Real time devices need a special purpose interrupt path; the rest of the
kernel being in a coherent state shouldn't be a necessity for time-critical
interrupts to be serviced.  You just need a seperate message queueing system
which handles atomic commitment properly that can dispatch the data to user
space.  (Getting acceptable degrees about context-switch latency and runtime
for real-time processes is a completely different matter, so the queues don't


On Tue, Nov 13, 2001 at 09:45:55PM -0500, der Mouse wrote:
> > Controlling robots and machines using a real-time operating system is
> > allways an interesting topic.  [ it's not very
> > real-time in this sense...500us-100ms max interrupt latency...]

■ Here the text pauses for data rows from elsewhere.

-- ==== Sys2Proof/Machine/AwaitKey.lean ====
section
/-!
DEFINITION. Await key press, the two-phase blocking instruction (46_await_key R170 to R172).
-/

namespace Sys2Proof.Machine

/-- `LD Vx,K`: `KeyResolved(k)` stores the key and goes on; any other event leaves everything as it is
and the step returns `AwaitKey` (R170, R172). -/
def execLdK (x : Nibble) (s : State) : Host.Outcome State Fault Refusal :=
  match s.event with
  | .keyResolved k => .next (advance (writeV s x (zextKey k)))
  | .none => .next (await s)
  | .keyPress _ => .next (await s)

end Sys2Proof.Machine
end

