/-- Only the two stack instructions take a fault, each at its own bound of `SP`. -/
theorem exec_fault_cases {i : Instr} {s t : State} {f : FaultRecord} (hs : s.fault = none)
    (h : exec i s = .next t) (ht : t.fault = some f) :
    ((∃ nnn, i = .call nnn) ∧ s.sp.val = 16 ∧ f = .stackOverflow s.pc) ∨
    (i = .ret ∧ s.sp.val = 0 ∧ f = .stackUnderflow s.pc) := by
  cases i
  case call nnn =>
    obtain hsp | hsp := sp_lt_or_full s
    · cases (exec_call_of_lt nnn hsp).symm.trans h
      cases hs.symm.trans ht
    · cases (exec_call_of_full nnn hsp).symm.trans h
      cases ht
      exact .inl ⟨⟨nnn, rfl⟩, hsp, rfl⟩
  case ret =>
    by_cases hsp : s.sp.val = 0
    · cases (exec_ret_of_zero hsp).symm.trans h
      cases ht
      exact .inr ⟨rfl, hsp, rfl⟩
    · cases (exec_ret_of_pos hsp).symm.trans h
      cases hs.symm.trans ht
  all_goals
    have hkept := exec_fault h nofun nofun
    cases (hkept.trans hs).symm.trans ht

theorem runInstr_of_illegal {s : State} (h : ∀ i, decodeWord (fetchWord s) ≠ .ok i) :
    runInstr s = raise (.decodeFailure (fetchWord s) s.pc) s := by
  cases hd : decodeWord (fetchWord s) with
  | ok i => exact absurd hd (h i)
  | error r => simp [runInstr, hd]

/-- A fetched word that leaves `FAULT` set had a cause. -/
theorem faultCause_of_runInstr {s t : State} {f : FaultRecord} (hs : s.fault = none)
    (h : runInstr s = .next t) (ht : t.fault = some f) : FaultCause s f := by
  by_cases hlegal : ∃ i, decodeWord (fetchWord s) = .ok i
  · obtain ⟨i, hi⟩ := hlegal
    rw [runInstr_of_decodeWord hi] at h
    obtain ⟨⟨nnn, rfl⟩, hsp, hf⟩ | ⟨rfl, hsp, hf⟩ := exec_fault_cases hs h ht
    · exact .inr (.inl ⟨⟨nnn, hi⟩, hsp, hf⟩)
    · exact .inr (.inr ⟨hi, hsp, hf⟩)
  · have hillegal := not_exists.mp hlegal
    cases (runInstr_of_illegal hillegal).symm.trans h
    cases ht
    exact .inl ⟨hillegal, rfl⟩

/-- A fetched word that leaves `FAULT` set did so by taking the fault (60_exceptions R204). -/
theorem raise_of_runInstr {s t : State} {f : FaultRecord} (hs : s.fault = none)
    (h : runInstr s = .next t) (ht : t.fault = some f) : raise f s = .next t := by
  obtain ⟨g, hg⟩ | ⟨hkept, -⟩ := runInstr_ends h
  · cases hg
    cases ht
    rfl
  · cases (hkept.trans hs).symm.trans ht

/-! ### The state in which a `step` call runs its word -/

theorem fetchWord_beginStep_afterCall (e : Event) (s : State) :
    fetchWord (beginStep e (afterCall s)) = fetchWord s :=
  fetchWord_congr (by simp) (by simp) (by simp)

theorem faultCause_beginStep_afterCall (e : Event) (s : State) (f : FaultRecord) :
    FaultCause (beginStep e (afterCall s)) f ↔ FaultCause s f := by
  simp [FaultCause, fetchWord_beginStep_afterCall]

/-- Taking the call and its event changes no machine state. -/
theorem onlyFault_of_beginStep_afterCall {e : Event} {s t : State}
    (h : OnlyFault (beginStep e (afterCall s)) t) : OnlyFault s t := by
  rwa [beginStep_afterCall] at h

/-! ### A row of ticks -/

/-- A timer counts down by one and stops at 0 (60_exceptions R215). -/
theorem countDown_toNat (b : Byte) : (countDown b).toNat = b.toNat - 1 := by
  by_cases h : b = 0x00#8
  · simp [countDown, h]
  · rw [countDown, if_neg h]
    bv_omega

/-- A run goes on from the state its first step answers. -/
theorem run_succ_of_step {M : Host.Core} {s t : M.State} (h : M.step s = .next t) (n : Nat) :
    M.run (n + 1) s = M.run n t := by
  simp [Host.Core.run, h]

/-! ### The obligations -/

/-- Settles O11: a reset and a tick set no `FAULT`, and an instruction does by one of the three causes. -/
theorem onlyThreeFaults : Obligations.OnlyThreeFaults := by
  intro s t f hs h ht
  obtain ⟨_, _, _, rfl⟩ | ⟨_, _, rfl⟩ | ⟨e, hcall, _, hrun⟩ := step_cases h
  · cases ht
  · simp [hs] at ht
  · have hbegin : (beginStep e (afterCall s)).fault = none := by simpa using hs
    exact ⟨⟨e, hcall⟩,
      onlyFault_of_beginStep_afterCall (onlyFault_of_raise (raise_of_runInstr hbegin hrun ht)),
      (faultCause_beginStep_afterCall e s f).mp (faultCause_of_runInstr hbegin hrun ht)⟩

/-- Settles O12: `step` and `tick` calls stop as halted, and a reset makes `FAULT` anew. -/
theorem onlyResetLeavesAFault : Obligations.OnlyResetLeavesAFault := by
  intro s f hf
  refine ⟨fun e hcall => step_of_fault hf (by simp [hcall]), fun hcall => step_of_fault hf (by simp [hcall]),
    fun t h => ?_⟩
  obtain ⟨image, hcall, _, rfl⟩ | ⟨_, hnone, _⟩ | ⟨_, _, hnone, _⟩ := step_cases h
  · exact ⟨⟨image, hcall⟩, rfl⟩
  · cases hf.symm.trans hnone
  · cases hf.symm.trans hnone

/-- Settles O17, by induction on the number of ticks: each takes the first listed call and counts down once. -/
theorem ticksSaturateAtZero : Obligations.TicksSaturateAtZero := by
  intro n
  induction n with
  | zero => exact fun s later _ hcalls => ⟨s, rfl, rfl, rfl, rfl, hcalls⟩
  | succ n ih =>
    intro s later hf hcalls
    have hlist : s.calls = .tick :: (List.replicate n HostCall.tick ++ later) := hcalls
    have hstep := step_of_tick (nextCall_of_cons s hlist) hf
    obtain ⟨t, hrun, hdt, hst, hpc, hlater⟩ :=
      ih (tickTimers (afterCall s)) later (by simpa using hf) (by simp [hlist])
    simp only [tickTimers_dt, tickTimers_st, tickTimers_pc, afterCall_dt, afterCall_st, afterCall_pc,
      countDown_toNat] at hdt hst hpc
    exact ⟨t, (run_succ_of_step (M := core) hstep n).trans hrun, by omega, by omega, hpc, hlater⟩

/-- Settles O9: an illegal word takes the fault, and by `OnlyThreeFaults` nothing else records a `DecodeFailure`. -/
theorem illegalWordFaults : Obligations.IllegalWordFaults := by
  refine ⟨fun s e hcall hs hillegal => ?_, fun s t w p hs h ht => ?_⟩
  · rw [← fetchWord_beginStep_afterCall e s] at hillegal
    obtain ⟨t, hraise, hfault, hreply, honly, hreset⟩ :=
      raise_spec (.decodeFailure (fetchWord s) s.pc) (beginStep e (afterCall s))
    refine ⟨t, ?_, hfault, hreply, onlyFault_of_beginStep_afterCall honly, hreset⟩
    rw [step_of_step hcall hs, runInstr_of_illegal hillegal, ← hraise, fetchWord_beginStep_afterCall]
    simp
  · obtain ⟨hcall, -, ⟨hillegal, hf⟩ | ⟨-, -, hf⟩ | ⟨-, -, hf⟩⟩ := onlyThreeFaults s t _ hs h ht
    · cases hf
      exact ⟨hcall, rfl, rfl, hillegal⟩
    · cases hf
    · cases hf

/-- Settles O16: the tick counts both timers down, and taking the call moves no machine state. -/
theorem tickDecrementsTimers : Obligations.TickDecrementsTimers := by
  intro s hcall hs
  refine ⟨_, step_of_tick hcall hs, ?_, ?_, rfl, .of_eq ?_, ?_, ?_, .of_eq ?_ ?_, .of_eq ?_ ?_, .of_eq ?_,
    ?_, ?_, ?_, ?_⟩
  all_goals simp [countDown_toNat, hs]

end Sys2Proof.Machine

/-!
The state at rest (70_reset_and_hazards R246): the jump to itself leaves `PC` where it is, and being at rest depends on
`FAULT`, `PC` and memory only.
-/

namespace Sys2Proof.Machine

/-- The word at `PC` depends on `PC` and the bytes of memory only (20_memory R43). -/
theorem fetchWord_of_memKept {s t : State} (hpc : t.pc = s.pc) (hmem : MemKept s t) : fetchWord t = fetchWord s := by
  simp only [fetchWord, hpc, hmem s.pc, hmem (s.pc + 1)]

/-- A state that keeps the machine state of one at rest, and has no fault, is at rest. -/
theorem AtRest.of_onlyFault {s t : State} (hs : AtRest s) (h : OnlyFault s t) (hf : t.fault = none) : AtRest t := by
  obtain ⟨-, hbound, nnn, hdecode, hself⟩ := hs
  obtain ⟨-, -, hpc, hmem, -⟩ := h
  exact ⟨hf, hpc ▸ hbound, nnn, fetchWord_of_memKept hpc hmem ▸ hdecode, hpc ▸ hself⟩

/-- An instruction that writes no register and comes back to its own `PC` changes no machine state. -/
theorem OnlyV.onlyFault {s t : State} (h : OnlyV [] s t) (hpc : t.pc = s.pc) : OnlyFault s t := by
  obtain ⟨hv, hi, hmem, hstack, htimers, hscreen, -⟩ := h
  exact ⟨hv, hi, hpc, hmem, hstack, htimers, hscreen⟩

/-- Settles O57: the step is the jump of `JumpAbsolute` with `PC` itself as its target. -/
theorem atRestStaysAtRest : Obligations.AtRestStaysAtRest := by
  intro s e hrest hcall
  have ⟨hfault, hbound, nnn, hdecode, hself⟩ := hrest
  obtain ⟨t, hexec, htarget, hreply, hframe⟩ := jumpAbsolute nnn (beginStep e (afterCall s))
  have hstep : step s = .next t := by
    rw [step_of_step hcall hfault, runInstr_of_decodeWord ((fetchWord_beginStep_afterCall e s).symm ▸ hdecode), hexec]
  have hpc : t.pc = (beginStep e (afterCall s)).pc := by
    apply BitVec.eq_of_toNat_eq
    calc t.pc.toNat
        = s.pc.toNat % 4096 := htarget.trans hself
      _ = s.pc.toNat := Nat.mod_eq_of_lt hbound
      _ = (beginStep e (afterCall s)).pc.toNat := by simp
  have honly : OnlyFault s t := onlyFault_of_beginStep_afterCall (hframe.onlyFault hpc)
  obtain ⟨-, -, -, -, -, -, hkept, -⟩ := hframe
  have hnone : t.fault = none := hkept.trans (by simpa using hfault)
  exact ⟨t, hstep, hreply, honly, hnone, hrest.of_onlyFault honly hnone⟩

end Sys2Proof.Machine
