-- ==== Sys2Proof/Machine/Operands.lean ====
section
/-! DEFINITION. The operand forms of the block are frames and Packets: ENCODE and DECODE as pure
functions (spec/40_codec.md R104, R107) and the fixed fields of spec/00_scope.md R5. -/

namespace Sys2Proof.Machine

/-- R5, R76: the `seq` field of an acknowledgment frame this block produces. -/
def ackSeqFill : I32 := 0

/-- R5, R75: the `ack` field of a data frame this block produces. -/
def dataAckFill : I32 := 0

/-- R104: the frame with the given checksum field. -/
def frameWith (seq ack : I32) (c : U16) (ackFlag : Bool) (payload : Bytes) : Bytes :=
  headerBytes seq ack c (flagByte ackFlag) (BitVec.ofNat 32 payload.length) ++ payload

/-- R104: ENCODE inside its domain (R105: the payload's length fits the signed length field). -/
def encodeFrame (seq ack : I32) (ackFlag : Bool) (payload : Bytes) : Bytes :=
  frameWith seq ack (checksum (frameWith seq ack 0x0000#16 ackFlag payload)) ackFlag payload

/-- R80: DATA(s, p), and R133: the frame SEND_NEW builds. -/
def dataFrame (seq : I32) (payload : Bytes) : Bytes := encodeFrame seq dataAckFill false payload

/-- R80: ACK(n), and R161: the frame ON_DATA builds. -/
def ackFrame (n : I32) : Bytes := encodeFrame ackSeqFill n true []

/-- R107, R81, R198: DECODE, its checks in their order. -/
def decodeFrame (b : Bytes) : Except CorruptionKind Packet :=
  if b.length < hdrLen then .error .truncated
  else if checksum b ≠ 0x0000#16 then .error .checksum
  else
    let len := s32be (slice b 11 15)
    if len.toInt < 0 ∨ (b.length : Int) ≠ hdrLen + len.toInt then .error .length
    else
      .ok { seq := s32be (slice b 0 4)
            ack := s32be (slice b 4 8)
            checksum := u16be (slice b 8 10)
            ackFlag := flagOf (byteAt b 10)
            payloadLength := len
            payload := slice b hdrLen (hdrLen + len.toInt.toNat) }

end Sys2Proof.Machine
end

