-- ==== Sys2Proof/Machine/SendEngine.lean ====
section
/-! DEFINITION. The Send Engine (spec/41_send_engine.md): the shared operations SEND_NEW, SUBMIT, DRAIN,
ON_ACK and ON_TIMEOUT, and their meanings. -/

namespace Sys2Proof.Machine

/-- R133: SEND_NEW(p). -/
def sendNew (p : Bytes) (s : State) : Out :=
  match encodeInDomain s.params s.nextSeq dataAckFill false p with
  | some f =>
    let s1 := s.emit (.tx f)
    .next { s1 with inFlight := Memory.insert s1.inFlight s1.nextSeq f }
  | none => .fault .encodeRange

/-- R132: the timer is started where the packet just sent is the only one in flight. -/
def startIfOnly (s : State) : State := if s.inFlight.length = 1 then s.startTimer else s

/-- R132: SUBMIT(payload). -/
def submit (p : Bytes) (s : State) : Out :=
  if s.slotFree then
    andThen (sendNew p s) fun s1 =>
      andThen (startIfOnly s1).advanceNext fun s2 => .next (s2.setStatus .ok)
  else andThen (s.pushPending p) fun s1 => .next (s1.setStatus .ok)

/-- R134: the loop of DRAIN over the payloads that are queued. -/
def drainQueue (q : List Bytes) (s : State) : Out :=
  match q with
  | [] => .next s
  | p :: rest =>
    if s.slotFree then
      andThen (sendNew p { s with pending := rest }) fun s1 =>
        andThen s1.advanceNext fun s2 => drainQueue rest s2
    else .next s

/-- R134: DRAIN(). -/
def drain (s : State) : Out := drainQueue s.pending s

/-- R135: the keys an acknowledgment removes, ascending. -/
def ackedKeys (s : State) (n : I32) : List I32 :=
  (s.inFlight.map (·.1)).filter fun k =>
    decide (s.lastAcked.toInt < k.toInt) && decide (k.toInt ≤ n.toInt)

/-- R135: remove each of these entries and stop the timer, once per removal. -/
def removeEach (keys : List I32) (s : State) : State :=
  match keys with
  | [] => s
  | k :: rest =>
    removeEach rest (State.emit .timerStop { s with inFlight := Memory.delete s.inFlight k })

/-- R135: restart before draining "if there is buffered data to send". -/
def restartIfQueued (s : State) : State := if s.pending.isEmpty then s else s.restartTimer

/-- R135: restart after draining if packets remain in flight. -/
def restartIfInFlight (s : State) : State := if s.inFlight.isEmpty then s else s.restartTimer

/-- R135, R137, R138: ON_ACK(ack_num). -/
def onAck (n : I32) (s : State) : Out :=
  let s1 := removeEach (ackedKeys s n) s
  if s1.lastAcked.toInt < n.toInt then
    andThen (drain (restartIfQueued { s1 with lastAcked := n })) fun s2 =>
      .next ((restartIfInFlight s2).setStatus .ok)
  else .next (s1.setStatus .staleAck)

/-- R139: transmit each stored frame, unmodified. -/
def resendEach (m : Memory) (s : State) : State :=
  match m with
  | [] => s
  | (_, f) :: rest => resendEach rest (s.emit (.tx f))

/-- R139, R140: ON_TIMEOUT(). -/
def onTimeout (s : State) : Out :=
  if s.inFlight.isEmpty then .next ((s.emit .timerStop).setStatus .ok)
  else .next ((resendEach s.inFlight s.restartTimer).setStatus .ok)

/-! ### Meanings -/

/-- R133. -/
def execSendNew (p : Bytes) (s : State) : Out := sendNew p s

/-- R132. -/
def execSubmit (p : Bytes) (s : State) : Out := submit p s

/-- R134. -/
def execDrain (s : State) : Out := drain s

/-- R135. -/
def execOnAck (n : I32) (s : State) : Out := onAck n s

/-- R139. -/
def execOnTimeout (s : State) : Out := onTimeout s

end Sys2Proof.Machine
end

> Short of just using an overmuscled CPU that can do more than you'd ever
> want to in one control cycle, there isn't much to do but use another
> CPU.  NetBSD has some SMP stuff, but it probably won't be much use to
> you, since your task is decidedly *a*symmetric.  Back in the days of
> MicroVAX-IIs and 4.3BSD, I built a microkernel to run on a slave CPU in
> a uVII.  While I am inclined to doubt this would be of much direct use
> to you, some of the lessons learned might be of interest.  (If 4.3 can
> do it, NetBSD probably can. :-)
> I can put you in touch with the person who did the project (all I did
> was write the microkernel to run on the slave CPU), if you want - he's
> now a professor at another university.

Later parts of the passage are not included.